Hierarchical Clustering of Stocks by Document Similarity

Corporate filings provide a wealth of information and are available for all major publicly traded corporations. Apart from financial statements, most of the information is in textual form. To make them usable in algorithmic trading strategies one has to preprocess them with tools from natural language processing. In the following, I’ll demonstrate a method to construct clusters of stocks based on similarity of documents. In addition, topic modeling by singular value decomposition (SVD) and latent Dirichlet allocation (LDA) of Blei et al. (2003) is used to estimate exposures to risk factors. 

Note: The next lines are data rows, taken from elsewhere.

/-! ### Events of worlds, keys and attestation (R308, R359-R369) -/

/-- R359-R369: a quad changes its world only idle and leaves nothing behind; a world is activated and revoked; a protected context is handed
over once, at its epoch; the lock register closes and opens; calendars stay within quotas; quotes answer with the measurement. That an
activation needs a quote answered over partition 0's session and a session key agreed since is how the model reads R402's first steps
(log 109). -/
def Obligations.WorldEventsComplete : Prop :=
  (∀ (s : State) (quad world : Nat), quad < 192 → world < 16 → s.latch quad ≠ world → s.quadEmpty quad = true →
    Table.get 0 s.reserved quad = 0 →
    (s.die? (quad / 96)).endp = .attached → s.cfgSorted → ∃ u, exec (.worldLatchChange quad world) s = .next u ∧ u.latch quad = world ∧
      (∀ b, b < 16 → u.cleared 2 (quad * 16 + b) 1 ∧ u.cleared 5 (quad * 16 + b) 1) ∧ (∀ b, b < 4 → u.cleared 3 (quad * 4 + b) 1) ∧
      (∀ b, b < 8 → u.cleared 4 (quad * 8 + b) 1) ∧ (∀ b, b < 15 → u.cleared 9 (quad * 15 + b) 1) ∧
      (∀ x ∈ u.l1, x.core / 4 ≠ quad) ∧ ∀ q, q ≠ quad → u.latch q = s.latch q) ∧
  (∀ (s : State) (world : Nat), 1 ≤ world → world < 16 →
    (∀ rest, s.agenda = .agreeKey world :: rest → s.managed 0 = true → s.quoted = true → world ∉ s.agreed →
      ∃ u, step s = .next u ∧ u.agreed = s.agreed ++ [world] ∧ u.keySlots = s.keySlots ∧ u.mem = s.mem) ∧
    (s.managed 0 = false → Happens (.worldActivate world) s s) ∧
    (s.managed 0 = true → (s.cfgGet 0x0D000000).getLsbD world = false ∨ s.keySlots[world]? ≠ some .empty ∨ world ∉ s.agreed →
      Happens (.worldActivate world) s (s.tell .failed)) ∧
    (s.managed 0 = true → world ∈ s.agreed → s.keySlots[world]? = some .empty → (s.cfgGet 0x0D000000).getLsbD world = true →
      ∃ u, exec (.worldActivate world) s = .next u ∧ u.keySlots = s.keySlots.set world .active ∧ world ∉ u.agreed ∧
        u.outbox = s.outbox ++ [.activated world] ∧ world ∉ u.revoked ∧
        (world ∉ s.revoked → u.mem = s.mem) ∧
        (world ∈ s.revoked → ∀ f i, f ∈ s.worldFrames world → i < 65536 → Memory.read u.mem (f * 65536 + i) = 0)) ∧
    (s.keySlots[world]? = some .active → ∃ u, exec (.worldRevoke world) s = .next u ∧
      u.keySlots = s.keySlots.set world .revoking ∧
      ∀ g, s.gang? g.uid = some g → s.latch g.quad = world → g.status = .placed → ∃ h, u.gang? g.uid = some h ∧ h.status = .draining) ∧
    (s.keySlots[world]? = some .revoking →
      (∀ g ∈ s.gangs, s.latch g.quad = world → g.status ≠ .placed ∧ g.status ≠ .draining) →
      ∃ u, exec (.worldRevoke world) s = .next u ∧ u.keySlots = s.keySlots.set world .empty ∧ world ∈ u.revoked ∧
        (∀ x ∈ u.l1, regionOf x.addr ≠ 0 ∨ s.frameWorld x.addr ≠ world) ∧ u.mem = s.mem ∧ ∀ c ∈ u.sealedCtxs, c.world ≠ world)) ∧
  (∀ (s : State) (g : Gang), s.gang? g.uid = some g → s.gangWorld g ≠ 0 → s.waveGang g = false →
    (g.status = .placed → Happens (.handoverPrepare (.gang g.uid)) s (s.beginPreempt g.uid)) ∧
    (g.status = .draining → s.drained g.uid = true →
      let epoch := Table.get 0 s.epochs (4 * g.uid)
      Happens (.handoverPrepare (.gang g.uid)) s (s.onGang g.uid fun x => { x with sealedEpoch := some epoch }) ∧
      (g.sealedEpoch = some epoch → ∃ u h, exec (.handoverCommit (.gang g.uid)) s = .next u ∧ u.gang? g.uid = some h ∧
        h.status = .saved ∧ h.moved = true ∧ h.sealedEpoch = some epoch ∧ u.epochs = Table.set 0 s.epochs (4 * g.uid) ((epoch + 1) % 2 ^ 64)))) ∧
  (∀ (s : State) (c : Ctx) (w : Nat), (∀ g, c ≠ .gang g) → s.ctxWorld c = some w →
    let epoch := Table.get 0 s.epochs (ctxKey w c)
    (s.hasKey w = true → (c = .world w → s.worldGangs w = []) →
      let kept := s.setLeaving (fun _ t => s.mapsCtx c t) true
      (kept.ctxStill c w = false → Happens (.handoverPrepare c) s kept) ∧
      (kept.ctxStill c w = true →
        ∃ u x, exec (.handoverPrepare c) s = .next u ∧ u.mem = s.mem ∧ u.tlb = kept.tlb ∧ x ∈ u.sealedCtxs ∧ x.ctx = c ∧ x.world = w ∧
          x.epoch = epoch ∧ (∀ y, y ∈ x.cells ↔ y ∈ s.mem ∧ regionOf y.1 = 0 ∧ y.1 / 65536 ∈ s.ctxFrames c) ∧
          ∀ g, g ∈ x.gangs ↔ c = .world w ∧ g ∈ s.gangs ∧ s.gangWorld g = w ∧ g.status = .saved)) ∧
    (s.ctxStill c w = false → Happens (.handoverCommit c) s s) ∧
    ∀ x, s.sealedAt c epoch = some x → s.ctxStill c w = true →
      ∃ u, exec (.handoverCommit c) s = .next u ∧ u.epochs = Table.set 0 s.epochs (ctxKey w c) ((epoch + 1) % 2 ^ 64) ∧
        (∀ f i, f ∈ s.ctxFrames c → i < 65536 → Memory.read u.mem (f * 65536 + i) = 0) ∧
        ∀ g, s.gang? g.uid = some g → (∃ h ∈ x.gangs, h.uid = g.uid) → ∃ h, u.gang? g.uid = some h ∧ h.moved = true) ∧
  (∀ (s : State) (i : SealedImage),
    let key := ctxKey i.world i.ctx
    let good := 1 ≤ i.world ∧ s.hasKey i.world = true ∧ i.epoch + 1 = Table.get 0 s.epochs key ∧ (key, i.epoch) ∉ s.consumed ∧
      (∀ u g, i.ctx = .gang u → s.gang? u = some g → s.gangWorld g = i.world ∧ g.sealedEpoch = some i.epoch) ∧
      ∀ x, (∀ g, i.ctx ≠ .gang g) → (s.sealedCtxs.find? fun x => decide (x.ctx = i.ctx)) = some x → x.world = i.world ∧ x.epoch = i.epoch
    let used : State := { s with consumed := s.consumed ++ [(key, i.epoch)] }
    (∀ g, good → i.ctx = .gang g → Happens (.imageAccept i) s (used.onGang g fun x => { x with moved := false })) ∧
    (good → (∀ g, i.ctx ≠ .gang g) → s.sealedAt i.ctx i.epoch = none → Happens (.imageAccept i) s used) ∧
    (∀ x, good → (∀ g, i.ctx ≠ .gang g) → s.sealedAt i.ctx i.epoch = some x → (x.cells.map fun y => y.1).Nodup → Memory.wf s.mem = true →
      ∃ u, exec (.imageAccept i) s = .next u ∧ u.consumed = used.consumed ∧ (∀ y ∈ x.cells, Memory.read u.mem y.1 = y.2) ∧
        ∀ g h, s.gang? g.uid = some g → (x.gangs.find? fun h => decide (h.uid = g.uid)) = some h → u.gang? g.uid = some h) ∧
    (¬ good → Happens (.imageAccept i) s (s.tell .failed))) ∧
  (∀ (s : State) (nonce : List Byte), s.answersQuotes = false → Happens (.quoteRequest nonce) s s) ∧
  (∀ (s : State) (nonce : List Byte), s.island = .forward ∨ s.island = .joined ∨ s.island = .fencing → s.quoting = true →
    (∃ x ∈ s.sessions, x.management = true) → nonce.length = 32 →
    ∃ bs, Happens (.quoteRequest nonce) s (({ s with quoted := s.quoted || s.managed 0 } : State).tell (.quote bs)) ∧ bs.length = 192 ∧ bs.take 32 = nonce ∧
      ((Config.measurement s.imageSlot).length = 32 → (bs.drop 32).take 32 = Config.measurement s.imageSlot) ∧
      (bs.drop 96).take 4 = leBytes (s.cfgGet 0x0D000000).toNat 4 ∧ (bs.drop 100).take 4 = leBytes (s.cfgGet 0x05000000).toNat 4) ∧
  (∀ (s : State) (x : Word),
    let old := s.cfgGet 0x05000000
    let writes := fun (y : Word) (st : Nat) => Happens (.lockctlWrite x) s ((s.cfgSet 0x05000000 y).tell (.status st))
    let answers := fun (st : Nat) => Happens (.lockctlWrite x) s (s.tell (.status st))
    (x.extractLsb' 1 15 ≠ 0#15 → answers 7) ∧
    (x.extractLsb' 1 15 = 0#15 →
      (x.getLsbD 0 = true → old.getLsbD 0 = false →
        writes (BitVec.ofNat 32 (min ((old.extractLsb' 16 16).toNat + 1) 0xFFFF * 65536 + 1)) 0) ∧
      (x.getLsbD 0 = false → old.getLsbD 0 = true →
        (s.guestWork = true → answers 12) ∧ (s.guestWork = false → writes (old &&& 0xFFFF0000#32) 0)) ∧
      (x.getLsbD 0 = old.getLsbD 0 → answers 0))) ∧
  ∀ (s : State) (die cls idx : Nat) (x : Word), die < 2 → cls < 4 → idx < 64 →
    let a := 0x02000000 + 256 * die + 64 * cls + idx
    (s.calOk die cls idx x = true → Happens (.calWrite die cls idx x) s ((s.cfgSet a x).tell (.status 0))) ∧
    (s.calOk die cls idx x = false → Happens (.calWrite die cls idx x) s (s.tell (.status 7)))
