/-! ### The end of a block (R48) -/

theorem foldr_bankSetAll (w : List WinEntry) (t : Thread) :
    (∀ m, (w.foldr (fun e u => u.bankSetAll e.reg e.vals) t).bank.getD m ⟨0, none⟩ =
      (winFind m w).getD (t.bank.getD m ⟨0, none⟩)) ∧
    SameBut t (w.foldr (fun e u => u.bankSetAll e.reg e.vals) t) ∧
    (w.foldr (fun e u => u.bankSetAll e.reg e.vals) t).dead ⊆ t.dead ∧
    (∀ d ∈ (w.foldr (fun e u => u.bankSetAll e.reg e.vals) t).dead, winFind d.1 w = none) := by
  induction w with
  | nil => exact ⟨fun _ => rfl, SameBut.refl t, fun _ h => h, fun _ _ => rfl⟩
  | cons e es ih =>
    obtain ⟨h1, h2, h3, h4⟩ := ih
    refine ⟨fun m => ?_, h2.trans (bankSetAll_same _ _ _), fun d hd => h3 ((bankSetAll_dead _ _ _).1 hd), fun d hd => ?_⟩
    · rw [List.foldr_cons, bankSetAll_getD, winFind_cons, h1]
      by_cases h : e.reg ≤ m ∧ m < e.reg + e.vals.length
      · have h' : m - e.reg < e.vals.length := by omega
        rw [if_pos h, if_pos h, List.getD_eq_getElem?_getD, List.getElem?_eq_getElem h']; rfl
      · rw [if_neg h, if_neg h]
    · rw [winFind_cons, if_neg ((bankSetAll_dead _ _ _).2 d hd)]
      exact h4 d ((bankSetAll_dead _ _ _).1 hd)

theorem look_flush (t : Thread) (n : Nat) : look t.flush n = look t n := (foldr_bankSetAll t.win t).1 n

theorem flush_same (t : Thread) : SameBut t t.flush :=
  let h := (foldr_bankSetAll t.win t).2.1
  ⟨h.tid, by
    have := h.control
    simp only [Thread.control, Thread.flush] at this ⊢
    exact this, h.place, h.spilled, h.hints, h.saved, h.resume, h.suppress⟩

theorem flush_dead (t : Thread) : t.flush.dead ⊆ t.dead := (foldr_bankSetAll t.win t).2.2.1

theorem endBlock_tid (t : Thread) : t.endBlock.tid = t.tid := by
  unfold Thread.endBlock; split <;> exact (flush_same t).tid

theorem endBlock_control (t : Thread) : t.endBlock.control = t.control := by
  unfold Thread.endBlock; split <;> exact (flush_same t).control

theorem endBlock_place (t : Thread) : t.endBlock.place = t.place := by
  unfold Thread.endBlock; split <;> exact (flush_same t).place

theorem endBlock_dead (t : Thread) : t.endBlock.dead ⊆ t.dead := by
  unfold Thread.endBlock; split <;> exact flush_dead t

theorem look_endBlock (t : Thread) (n : Nat) : look t.endBlock n = look t n := by
  unfold Thread.endBlock; split <;> exact look_flush t n

theorem endBlock_hints (t : Thread) : t.endBlock.hints = Hints.none ∨ t.resume = true := by
  unfold Thread.endBlock; split
  · rename_i h; exact .inr h
  · exact .inl rfl

/-! ### A result enters the window (R85, R108) -/

theorem evict_fold (e : WinEntry) (younger : List WinEntry) (is : List Nat) (t : Thread)
    :
    let go := fun (u : Thread) (i : Nat) =>
      if (winFind (e.reg + i) younger).isSome then u else u.bankSet (e.reg + i) (e.vals.getD i ⟨0, none⟩)
    (∀ m, (winFind m younger).isNone → (is.foldl go t).bank.getD m ⟨0, none⟩ =
      if e.reg ≤ m ∧ m - e.reg ∈ is then e.vals.getD (m - e.reg) ⟨0, none⟩ else t.bank.getD m ⟨0, none⟩) ∧
    SameBut t (is.foldl go t) ∧ (is.foldl go t).dead ⊆ t.dead := by
  intro go
  induction is using List.reverseRecOn with
  | nil => exact ⟨fun m _ => by simp, SameBut.refl t, fun _ h => h⟩
  | append_singleton is i ih =>
    obtain ⟨h1, h2, h3⟩ := ih
    rw [List.foldl_append]
    show (∀ m, _ → (go (is.foldl go t) i).bank.getD m _ = _) ∧ SameBut t (go (is.foldl go t) i) ∧ (go (is.foldl go t) i).dead ⊆ _
    by_cases hy : (winFind (e.reg + i) younger).isSome = true
    · have : go (is.foldl go t) i = is.foldl go t := if_pos hy
      rw [this]
      refine ⟨fun m hm => ?_, h2, h3⟩
      rw [h1 m hm]
      by_cases hmi : e.reg ≤ m ∧ m - e.reg = i
      · have : m = e.reg + i := by omega
        rw [this] at hm; rw [Option.isNone_iff_eq_none] at hm; rw [hm] at hy; cases hy
      · simp only [List.mem_append, List.mem_singleton]
        by_cases hin : e.reg ≤ m ∧ m - e.reg ∈ is
        · rw [if_pos hin, if_pos ⟨hin.1, .inl hin.2⟩]
        · rw [if_neg hin, if_neg (by rintro ⟨a, b | b⟩; exacts [hin ⟨a, b⟩, hmi ⟨a, b⟩])]
    · have : go (is.foldl go t) i = (is.foldl go t).bankSet (e.reg + i) (e.vals.getD i ⟨0, none⟩) := if_neg hy
      rw [this]
      refine ⟨fun m hm => ?_, h2.trans (bankSet_same _ _ _), fun d hd => h3 (List.mem_filter.mp hd).1⟩
      rw [bankSet_getD, h1 m hm]
      simp only [List.mem_append, List.mem_singleton]
      by_cases hmi : m = e.reg + i
      · rw [if_pos hmi, if_pos ⟨by omega, .inr (by omega)⟩]
        have : m - e.reg = i := by omega
        rw [this]
      · rw [if_neg hmi]
        by_cases hin : e.reg ≤ m ∧ m - e.reg ∈ is
        · rw [if_pos hin, if_pos ⟨hin.1, .inl hin.2⟩]
        · rw [if_neg hin, if_neg (by rintro ⟨a, b | b⟩; exacts [hin ⟨a, b⟩, hmi (by omega)])]
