-- ==== Sys2Proof/Laws/Issue.lean ====
section
/-! SUPPORT. The issue of one instruction (R12, R48, R52, R84): what moving a run on and counting the issue leave alone, and
what a group that executes an instruction without a fault becomes. -/

namespace Sys2Proof.Laws

open Sys2Proof.Machine

/-! ### Looking up a workgroup and a thread after an update -/

theorem find_map {α : Type} {f : α → α} {p : α → Bool} (l : List α) (h : ∀ x ∈ l, p (f x) = p x) :
    (l.map f).find? p = (l.find? p).map f := by
  induction l with
  | nil => rfl
  | cons x xs ih =>
    rw [List.map_cons, List.find?_cons, List.find?_cons, h x (List.mem_cons_self ..)]
    cases p x with
    | true => rfl
    | false => exact ih fun y hy => h y (List.mem_cons_of_mem _ hy)

theorem wg_onWg (s : State) (uid v : Nat) (f : Wg → Wg) (h : ∀ w : Wg, (f w).uid = w.uid) :
    (s.onWg uid f).wg? v = (s.wg? v).map fun w => if w.uid = uid then f w else w := by
  unfold State.wg? State.onWg
  apply find_map
  intro w _
  by_cases hw : w.uid = uid
  · simp only [if_pos hw, h]
  · simp only [if_neg hw]

theorem wg_uid {s : State} {uid : Nat} {w : Wg} (h : s.wg? uid = some w) : w.uid = uid := by
  have := List.find?_some h
  simpa using this

theorem wg_onWg_same {s : State} {uid : Nat} {w : Wg} {f : Wg → Wg} (h : ∀ w : Wg, (f w).uid = w.uid)
    (hw : s.wg? uid = some w) : (s.onWg uid f).wg? uid = some (f w) := by
  rw [wg_onWg s uid uid f h, hw, Option.map_some, if_pos (wg_uid hw)]

theorem wg_onWg_other {s : State} {uid v : Nat} {f : Wg → Wg} (h : ∀ w : Wg, (f w).uid = w.uid) (hv : v ≠ uid) :
    (s.onWg uid f).wg? v = s.wg? v := by
  rw [wg_onWg s uid v f h]
  cases hw : s.wg? v with
  | none => rfl
  | some w => rw [Option.map_some, if_neg (by rw [wg_uid hw]; exact hv)]

theorem thread_tid {w : Wg} {tid : Nat} {t : Thread} (h : w.thread? tid = some t) : t.tid = tid := by
  have := List.find?_some h
  simpa using this

theorem thread_mem {w : Wg} {tid : Nat} {t : Thread} (h : w.thread? tid = some t) : t ∈ w.threads :=
  List.mem_of_find?_eq_some h

theorem thread_map (w : Wg) (f : Thread → Thread) (h : ∀ t, (f t).tid = t.tid) (tid : Nat) :
    ({ w with threads := w.threads.map f } : Wg).thread? tid = (w.thread? tid).map f :=
  find_map _ fun t _ => by simp only [h]

/-! ### What moves on without changing registers -/

/-- A thread that only moved, its results perhaps written to the bank. -/
structure ThreadSlid (t t' : Thread) : Prop where
  tid : t'.tid = t.tid
  control : t'.control = t.control
  look : ∀ n, look t' n = look t n
  dead : t'.dead ⊆ t.dead
  hints : t'.hints = t.hints ∨ t'.hints = Hints.none ∨ t.resume = true
  resume : t.resume = false → t'.resume = false

theorem ThreadSlid.refl (t : Thread) : ThreadSlid t t := ⟨rfl, rfl, fun _ => rfl, fun _ h => h, .inl rfl, id⟩

theorem ThreadSlid.trans {a b c : Thread} (h : ThreadSlid a b) (k : ThreadSlid b c) : ThreadSlid a c := by
  refine ⟨k.tid.trans h.tid, k.control.trans h.control, fun n => (k.look n).trans (h.look n), fun d hd => h.dead (k.dead hd), ?_,
    fun hr => k.resume (h.resume hr)⟩
  by_cases hr : a.resume = true
  · exact .inr (.inr hr)
  · have hb : b.resume = false := h.resume (by simpa using hr)
    rcases k.hints with e | e | e
    · rw [e]; exact h.hints
    · exact .inr (.inl e)
    · rw [hb] at e; cases e

structure WgSlid (w w' : Wg) : Prop where
  uid : w'.uid = w.uid
  control : w'.control = w.control
  threads : ∀ tid t, w.thread? tid = some t → ∃ t', w'.thread? tid = some t' ∧ ThreadSlid t t'
  gone : ∀ tid, w.thread? tid = none → w'.thread? tid = none

theorem WgSlid.refl (w : Wg) : WgSlid w w := ⟨rfl, rfl, fun _ t h => ⟨t, h, ThreadSlid.refl t⟩, fun _ h => h⟩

Hierarchical Clustering by 10-K Item 1

10-K filings of the 500 largest US stocks are downloaded. Certain sections such as Item 1 and Item 1A are extracted based on regex rules. 387 documents for each section remain after filtering. Next, a machine readable term-document matrix is constructed via a tfidf-vectorizer. To cluster stocks according to the business description the cosine similarity matrix of the vectorized Item 1 is fed into a ward clustering algorithm and the resulting linkage matrix is visualized via a dendrogram in Figure 1.

Figure 1

Three main clusters with many sub clusters emerge. The cluster colored in red, for instance, groups banks together. 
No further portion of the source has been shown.